theorem sequencerStep_idx_changed {w t : State} (h : SequencerStep w t) (hk : w.arraysOk) {a : Nat}
    (ha : Memory.read t.buf.idx a ≠ Memory.read w.buf.idx a) :
    w.seq = .decode ∧ w.dec.ocnt.toNat ≤ a ∧ a < w.dec.npix.toNat := by
  cases h with
  | idle _ ht => rw [ht] at ha; exact absurd rfl ha
  | count _ _ ht => rw [ht, stopDecode_buf] at ha; exact absurd rfl ha
  | exhausted _ _ _ _ ht => rw [ht, stopDecode_buf] at ha; exact absurd rfl ha
  | byte _ _ _ _ ht =>
    obtain ⟨u, -, hbuf, rfl | ⟨r, rfl⟩⟩ := byte_ends (decodeStream_format _ _) ht
    · rw [hbuf] at ha; exact absurd rfl ha
    · rw [stopDecode_buf, hbuf] at ha; exact absurd rfl ha
  | code hs ho _ _ _ ht => exact ⟨hs, code_idx_changed (s := w.withDec w.dec.consume) (classifyCode_format _ _) hk ho ht ha⟩
  | finished _ _ ht => rw [ht, finish_buf] at ha; exact absurd rfl ha
  | index _ _ ht =>
    rw [(compositeEffect_of_exec (classifyIndex_format _ _) ht).buf.2.1] at ha
    exact absurd rfl ha

theorem sequencerStep_pix_changed {w t : State} (h : SequencerStep w t) {k : Nat}
    (hk : Memory.readWord t.buf.pix k ≠ Memory.readWord w.buf.pix k) :
    w.seq = .composite ∧ w.cmp.cpos.toNat < w.regs.positions ∧ k = w.regs.destOf w.cmp.cpos.toNat := by
  rcases sequencer_effect h with ⟨-, rfl⟩ | ⟨-, he⟩ | ⟨hs, he⟩
  · exact absurd rfl hk
  · rw [he.buf.2] at hk
    exact absurd rfl hk
  · refine ⟨hs, ?_, by_contra fun hne => hk (he.buf.2.2 k hne)⟩
    cases h with
    | finished _ _ ht => rw [ht, finish_buf] at hk; exact absurd rfl hk
    | index _ hpos _ => exact hpos
    | idle hs' | count hs' | exhausted hs' | byte hs' | code hs' => exact absurd (hs.symm.trans hs') (by decide)

/-- Settles O55: the cursors' range (O52) and the geometry check (O48) bound what a step can write. -/
theorem noWriteLeavesABuffer : Obligations.NoWriteLeavesABuffer := by
  intro s t u hinv hturn hst
  obtain ⟨-, hk, -, hd, hc⟩ := (inv_iff s).1 hinv
  obtain ⟨useq, -, -, uregs, -, udec, ucmp, ubuf⟩ := turn_groups hturn
  have hs := sequencerStep_of_step hturn hst
  have hku : u.arraysOk := arraysOk_congr hk ubuf (by rw [udec]) (by rw [udec]) (by rw [udec]) (by rw [udec])
  constructor
  · intro a ha
    rw [← ubuf] at ha
    obtain ⟨hseq, hlow, hhigh⟩ := sequencerStep_idx_changed hs hku ha
    rw [udec] at hlow hhigh
    rw [useq] at hseq
    obtain ⟨-, hlen, -⟩ := (hd hseq).cursors
    exact ⟨hseq, hlow, hhigh, hhigh.trans_le hlen⟩
  · intro k hne
    rw [← ubuf] at hne
    obtain ⟨hseq, hpos, rfl⟩ := sequencerStep_pix_changed hs hne
    rw [ucmp, uregs] at hpos ⊢
    rw [useq] at hseq
    obtain ⟨-, hg, -⟩ := hc hseq
    exact ⟨hseq, rfl, destOf_lt_of_geometryOk hg hpos⟩

end Sys2Proof.Machine
end

section
/-! Every instruction completes (60_exceptions.md R233), every command ends (70_reset_and_hazards.md R269), and what a reset keeps or undoes
(R261). -/

namespace Sys2Proof.Machine

/-! ## No traps -/

/-- Only a register access can be refused (R68, R233). -/
theorem exec_completes {i : Instr} (hf : i.format ≠ .bus) (s : State) : ∃ t, exec i s = .next t := by
  cases i with
  | wr | rd => exact absurd rfl hf
  | _ => exact ⟨_, rfl⟩

/-- Settles O59: a well-formed register access is aligned. -/
theorem noInstructionTraps : Obligations.NoInstructionTraps := by
  intro i s hw
  cases i with
  | wr off d => exact ⟨_, exec_wr_aligned (regOffset_iff.1 hw) d s⟩
  | rd off => exact ⟨_, exec_rd_aligned (regOffset_iff.1 hw) s⟩
  | _ => exact exec_completes (by simp [Instr.format]) s

/-! ## The sequencer goes on, and ends -/

/-- With a legal width the sequencer's word decodes, and runs (R92, R233). -/
theorem perform_sequencer {s : State} (hw : s.seq = .decode → WidthOk s.dec) : perform s.ctx (sequencer s) = .next (advance s) := by
  suffices h : ∃ t, perform s.ctx (sequencer s) = .next t by
    obtain ⟨t, ht⟩ := h
    rw [advance, ht]
  rcases sequencer_cases s with ⟨-, h⟩ | ⟨-, -, h⟩ | ⟨-, -, -, -, h⟩ | ⟨-, -, -, -, h⟩ | ⟨hs, -, -, h⟩ |
    ⟨-, -, h⟩ | ⟨-, -, h⟩ <;> rw [h]
  · exact ⟨_, rfl⟩
  · exact ⟨_, rfl⟩
  · exact ⟨_, rfl⟩
  · rw [perform_word (i := decodeStream s.ctx _) rfl]
    exact exec_completes (by rw [decodeStream_format]; decide) s
  · obtain ⟨h1, h12, -⟩ := hw hs
    rw [perform_word (decode_codeBits s h1 h12)]
    exact exec_completes (by rw [classifyCode_format]; decide) _
  · exact ⟨_, rfl⟩
  · rw [perform_word (i := classifyIndex s.ctx _) rfl]
    exact exec_completes (by rw [classifyIndex_format]; decide) s

/-- What is left of the command goes down with every step of its sequencer (R269): a byte of IN is taken, bits of the accumulator are, the
decode phase is left, or a position is passed. -/
theorem work_decreases {w t : State} (hr : RangesOk w) (hne : w.seq ≠ .idle) (h : SequencerStep w t) : t.work < w.work := by
  obtain ⟨-, hd, hc⟩ := hr
  have stop_work {r : DecStop} {u : State} (hregs : u.regs = w.regs) (hs : w.seq = .decode) : (stopDecode r u).work < w.work := by
    have hwork : w.work = 9 * (w.regs.inLen.toNat - w.dec.ipos.toNat) + w.dec.nbits.toNat + w.regs.positions + 2 := by
      rw [State.work, hs]
    cases stopped_stopDecode r u with
    | ended _ _ ht =>
      rw [ht, hwork]
      exact Nat.succ_pos _
    | compositing ds _ _ _ ht =>
      have hcomp : (u.compositeAfter ds).work = u.regs.positions + 1 := rfl
      rw [ht, hcomp, hwork, hregs]
      omega
  cases h with
  | idle hs _ => exact absurd hs hne
  | count hs _ ht => exact ht ▸ stop_work rfl hs
  | exhausted hs _ _ _ ht => exact ht ▸ stop_work rfl hs
  | byte hs _ hn hi ht =>
    have hnbits : w.dec.nbits.toNat ≤ 11 := by
      obtain ⟨-, h12, -⟩ := (hd hs).width
      omega
    have hipos := toNat_ipos_succ hi
    have hnbits' : (w.dec.nbits + 8#5).toNat = w.dec.nbits.toNat + 8 := BitVec.toNat_add_of_lt (by simp; omega)
    unfold decodeStream at ht
    split at ht
    · by_cases hl : Memory.read w.buf.inp w.dec.ipos.toNat = 0
      · rw [hl, exec_blockHeader_zero hi] at ht
        cases ht
        exact stop_work rfl hs
      · rw [exec_blockHeader_opens hi hl] at ht
        cases ht
        simp only [State.work, State.withDec_seq, hs, State.withDec_dec, State.withDec_regs, hipos]
        omega
    · rw [exec_dataByte_ok hi] at ht
      cases ht
      simp only [State.work, State.withDec_seq, hs, State.withDec_dec, State.withDec_regs, hipos, hnbits']
      omega
  | code hs _ hn h1 _ ht =>
    obtain ⟨u, hu, hacc, rfl | ⟨r, rfl⟩⟩ := code_ends (classifyCode_format _ _) ht
    · have hseq : t.seq = .decode := hu.seq.trans hs
      simp only [State.work, hseq, hs, hu.regs, hacc.nbits, hacc.ipos, State.withDec_regs, State.withDec_dec, consume_nbits_toNat,
        Decoder.consume_ipos]
      omega
    · exact stop_work hu.regs hs
  | finished hs _ ht =>
    rw [ht, State.work, State.work, hs, finish_seq]
    exact Nat.succ_pos _
  | index hs hpos ht =>
    have hlt := positions_lt w.regs
    have hcpos := counter_succ_toNat (w := w.cmp.cpos) (by omega)
    have hwork : w.work = w.regs.positions - w.cmp.cpos.toNat + 1 := by rw [State.work, hs]
    cases compositeEffect_of_exec (classifyIndex_format _ _) ht with
    | finished ht => rw [ht, hwork]; exact Nat.succ_pos _
    | failed ht => rw [ht, hwork]; exact Nat.succ_pos _
    | skipped ht =>
      simp only [ht, State.work, nextPosition_seq, hs, nextPosition_regs, nextPosition_cmp, hcpos]
      omega
    | painted c ht =>
      simp only [ht, State.work, nextPosition_seq, writePixel_seq, hs, nextPosition_regs, writePixel_regs, nextPosition_cmp,
        writePixel_cmp, hcpos]
      omega

/-! ## The command brought to its end -/

/-- The script is the host's: no step of the sequencer touches it. -/
theorem sequencerStep_host {w t : State} (h : SequencerStep w t) : t.env.host = w.env.host := by
  rcases sequencer_effect h with ⟨-, rfl⟩ | ⟨-, u, hu, rfl | ⟨r, rfl⟩⟩ | ⟨-, he⟩
  · rfl
  · exact hu.host
  · rw [stopDecode_env, hu.host]
  · cases he with
    | finished ht => rw [ht, finish_env]
    | skipped ht => rw [ht, nextPosition_env]
    | failed ht => rw [ht, raiseError_env]
    | painted c ht => rw [ht, nextPosition_env, writePixel_host]

theorem inv_sequencerStep {w t : State} (h : w.Inv) (hs : SequencerStep w t) : t.Inv := by
  obtain ⟨hk, ha, hr⟩ := (inv_iff w).1 h
  exact (inv_iff t).2 ⟨controlOk_sequencerStep hk hs, arraysOk_sequencerStep ha hs, rangesOk_sequencerStep ha hr hs⟩

/-- A state with no host move to make, from which the sequencer runs the command to its end. -/
def Unattended (s : State) : Prop := s.Inv ∧ s.env.host = []

theorem Unattended.sequencerStep {w t : State} (h : Unattended w) (hs : SequencerStep w t) : Unattended t :=
  ⟨inv_sequencerStep h.1 hs, (sequencerStep_host hs).trans h.2⟩

theorem Unattended.perform {s : State} (h : Unattended s) : perform s.ctx (sequencer s) = .next (advance s) := by
  obtain ⟨-, -, -, hd, -⟩ := (inv_iff s).1 h.1
  exact perform_sequencer fun hs => (hd hs).width

theorem Unattended.sequencerStep_advance {s : State} (h : Unattended s) : SequencerStep s (advance s) :=
  sequencerStep_of_perform h.perform

theorem Unattended.step {s : State} (h : Unattended s) : step s = .next (advance s) := by
  rw [Machine.step, fetch_of_turn (.inl ⟨h.2, rfl⟩), h.perform]

theorem runOut_idle {s : State} (h : s.seq = .idle) (n : Nat) : runOut n s = s := by
  cases n with
  | zero => rfl
  | succ n => rw [runOut, if_pos h]

theorem runOut_running {s : State} (h : s.seq ≠ .idle) (n : Nat) : runOut (n + 1) s = runOut n (advance s) := by
  rw [runOut, if_neg h]

/-- Without host moves the machine runs as `runOut` does, and then waits (R263). -/
theorem run_eq_runOut {s : State} (h : Unattended s) (n : Nat) : Sys2Proof.core.run n s = .next (runOut n s) := by
  induction n generalizing s with
  | zero => rfl
  | succ n ih =>
    have hrun : Sys2Proof.core.run (n + 1) s = Sys2Proof.core.run n (advance s) := by
      have hcore : Sys2Proof.core.step s = .next (advance s) := h.step
      simp only [Host.Core.run, hcore]
    have hadv := h.sequencerStep_advance
    rw [hrun, ih (h.sequencerStep hadv)]
    by_cases hs : s.seq = .idle
    · have hsame : advance s = s := by
        rcases sequencer_effect hadv with ⟨-, heq⟩ | ⟨hs', -⟩ | ⟨hs', -⟩
        · exact heq
        · rw [hs] at hs'; cases hs'
        · rw [hs] at hs'; cases hs'
      rw [hsame, runOut_idle hs, runOut_idle hs]
    · rw [runOut_running hs]

theorem runOut_seq {s : State} (h : Unattended s) (n : Nat) (hn : s.work ≤ n) : (runOut n s).seq = .idle := by
  induction n generalizing s with
  | zero =>
    by_contra hs
    have hdec := work_decreases ((inv_iff s).1 h.1).2.2 hs h.sequencerStep_advance
    omega
  | succ n ih =>
    by_cases hs : s.seq = .idle
    · rw [runOut_idle hs, hs]
    · have hadv := h.sequencerStep_advance
      have hdec := work_decreases ((inv_iff s).1 h.1).2.2 hs hadv
      rw [runOut_running hs]
      exact ih (h.sequencerStep hadv) (by omega)

/-- A command that runs, or has ended with DONE set, does so after a step of the sequencer. -/
theorem busy_or_done_sequencerStep {w t : State} (hk : w.controlOk) (h : w.status.busy = true ∨ w.status.done = true)
    (hs : SequencerStep w t) : t.status.busy = true ∨ t.status.done = true := by
  cases hb : t.status.busy with
  | true => exact .inl rfl
  | false =>
    right
    cases hwb : w.status.busy with
    | true => exact ((endsWithDone_sequencerStep hs).1 hwb hb).1
    | false =>
      obtain ⟨hbusy, -⟩ := hk
      have hidle : w.seq = .idle := by
        by_contra hne
        rw [hbusy.2 hne] at hwb
        cases hwb
      rcases sequencer_effect hs with ⟨-, rfl⟩ | ⟨hs', -⟩ | ⟨hs', -⟩
      · simpa [hwb] using h
      · rw [hidle] at hs'; cases hs'
      · rw [hidle] at hs'; cases hs'

/-- Settles O57: `work` bounds the steps left, the invariant makes each of them answer, and only finish() lets BUSY fall. -/
theorem everyCommandEnds : Obligations.EveryCommandEnds := by
  intro s hinv hhost
  have h : Unattended s := ⟨hinv, hhost⟩
  refine ⟨completed s, run_eq_runOut h _, rfl, ?_, fun hb => ?_⟩
  · have hend : (completed s).Inv := runOut_keeps (P := State.Inv) (fun _ _ => inv_sequencerStep) _ hinv
    have hidle := runOut_seq h _ le_rfl
    obtain ⟨⟨hbusy, -⟩, -⟩ := hend
    exact Bool.eq_false_iff.2 fun hb => hbusy.1 hb hidle
  · have hend : (completed s).controlOk ∧ ((completed s).status.busy = true ∨ (completed s).status.done = true) :=
      runOut_keeps (P := fun w => w.controlOk ∧ (w.status.busy = true ∨ w.status.done = true))
        (fun _ _ hw hs => ⟨controlOk_sequencerStep hw.1 hs, busy_or_done_sequencerStep hw.1 hw.2 hs⟩) _ ⟨hinv.1, .inl hb⟩
    obtain ⟨⟨hbusy, -⟩, hdone⟩ := hend
    exact hdone.resolve_left fun hb => hbusy.1 hb (runOut_seq h _ le_rfl)

/-! ## Reset -/

/-- Settles O31: the event is `resetBlock`, which leaves the host's script alone. -/
theorem resetEventClearsTheBlock : Obligations.ResetEventClearsTheBlock :=
  fun _ _ hhost => ⟨_, step_reset hhost, rfl, rfl, rfl, rfl, rfl, rfl⟩

/-- A byte of IDX after a reset that aborts a command: the one of the command's end, or one its log holds (R261). -/
theorem buffersAfterReset_idx {s : State} (hb : s.status.busy = true) (hk : s.arraysOk) (a : Nat) :
    Memory.read (buffersAfterReset s).idx a = Memory.read (completed s).buf.idx a ∨
      (a, Memory.read (buffersAfterReset s).idx a) ∈ (completed s).env.idxLog := by
  obtain ⟨-, hidx, -⟩ := arraysOk_completed hk
  rw [buffersAfterReset_busy hb]
  exact read_rollBackIdx _ _ _ hidx a

theorem buffersAfterReset_pix {s : State} (hb : s.status.busy = true) (hk : s.arraysOk) (k : Nat) :
    Memory.readWord (buffersAfterReset s).pix k = Memory.readWord (completed s).buf.pix k ∨
      (k, Memory.readWord (buffersAfterReset s).pix k) ∈ (completed s).env.pixLog := by
  obtain ⟨-, -, -, hpix, -⟩ := arraysOk_completed hk
  rw [buffersAfterReset_busy hb]
  exact read_rollBackPix _ _ _ hpix k

/-- A command starts with both logs empty (R122). -/
theorem Started.logs {s t : State} (h : Started s t) : t.env.idxLog = [] ∧ t.env.pixLog = [] := by
  cases h with
  | ended _ _ _ _ ht => subst ht; simp
  | decoding _ _ _ _ _ _ _ ht => subst ht; simp [decoderRuns, startDecoder]
  | compositing _ _ _ _ _ _ ht => subst ht; simp

/-- Settles O60: the aborted command is brought to its end, whose logs hold every write it makes; a reset undoes some of them. -/
theorem resetKeepsOrUndoesTheWritesOfACommand : Obligations.ResetKeepsOrUndoesTheWritesOfACommand := by
  refine ⟨fun s rest hhost => ⟨_, step_reset hhost, buffersAfterReset_inp _, buffersAfterReset_ct _,
    fun hb => buffersAfterReset_idle (s := s.pop rest) hb, ?_⟩, ?_, ?_⟩
  · intro hb hk
    have hw : (s.pop rest).arraysOk := hk
    obtain ⟨-, hidx, -, hpix, -⟩ := hk
    obtain ⟨-, -, hlogs⟩ := logged_completed (s.pop rest) hidx hpix
    have hbyte := buffersAfterReset_idx (s := s.pop rest) hb hw
    have hword := buffersAfterReset_pix (s := s.pop rest) hb hw
    refine ⟨hbyte, hword, fun a ha => ?_, fun k hk => ?_⟩
    · exact ((hbyte a).resolve_right (ha _)).trans (hlogs.idx ha)
    · exact ((hword k).resolve_right (hk _)).trans (hlogs.pix hk)
  · rintro i s t (rfl | rfl | rfl) hb ht
    · rw [exec_decode_idle hb] at ht
      cases ht
      exact (started_commandDecode s).logs
    · rw [exec_composite_idle hb] at ht
      cases ht
      exact (started_runComposite s).logs
    · rw [exec_decodeComposite_idle hb] at ht
      cases ht
      exact (started_commandDecodeComposite s).logs
  · intro s t u hk hturn hst
    obtain ⟨-, hidx, -, hpix, -⟩ := hk
    have hlog := logged_sequencerStep (sequencerStep_of_step hturn hst)
    rcases hturn with ⟨-, rfl⟩ | ⟨rest, -, rfl⟩
    · exact (hlog hidx hpix).2.2
    · exact (hlog hidx hpix).2.2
▬▬▬▬▬▬
▸ Exercise goal
Copy word for word the stretch of entries above from the line that has "count hs _ ht" through the line that has "unfold decodeStream at ht", both ends included, and nothing outside it.

▸ Response below
  | count hs _ ht => exact ht ▸ stop_work rfl hs
  | exhausted hs _ _ _ ht => exact ht ▸ stop_work rfl hs
  | byte hs _ hn hi ht =>
    have hnbits : w.dec.nbits.toNat ≤ 11 := by
      obtain ⟨-, h12, -⟩ := (hd hs).width
      omega
    have hipos := toNat_ipos_succ hi
    have hnbits' : (w.dec.nbits + 8#5).toNat = w.dec.nbits.toNat + 8 := BitVec.toNat_add_of_lt (by simp; omega)
    unfold decodeStream at ht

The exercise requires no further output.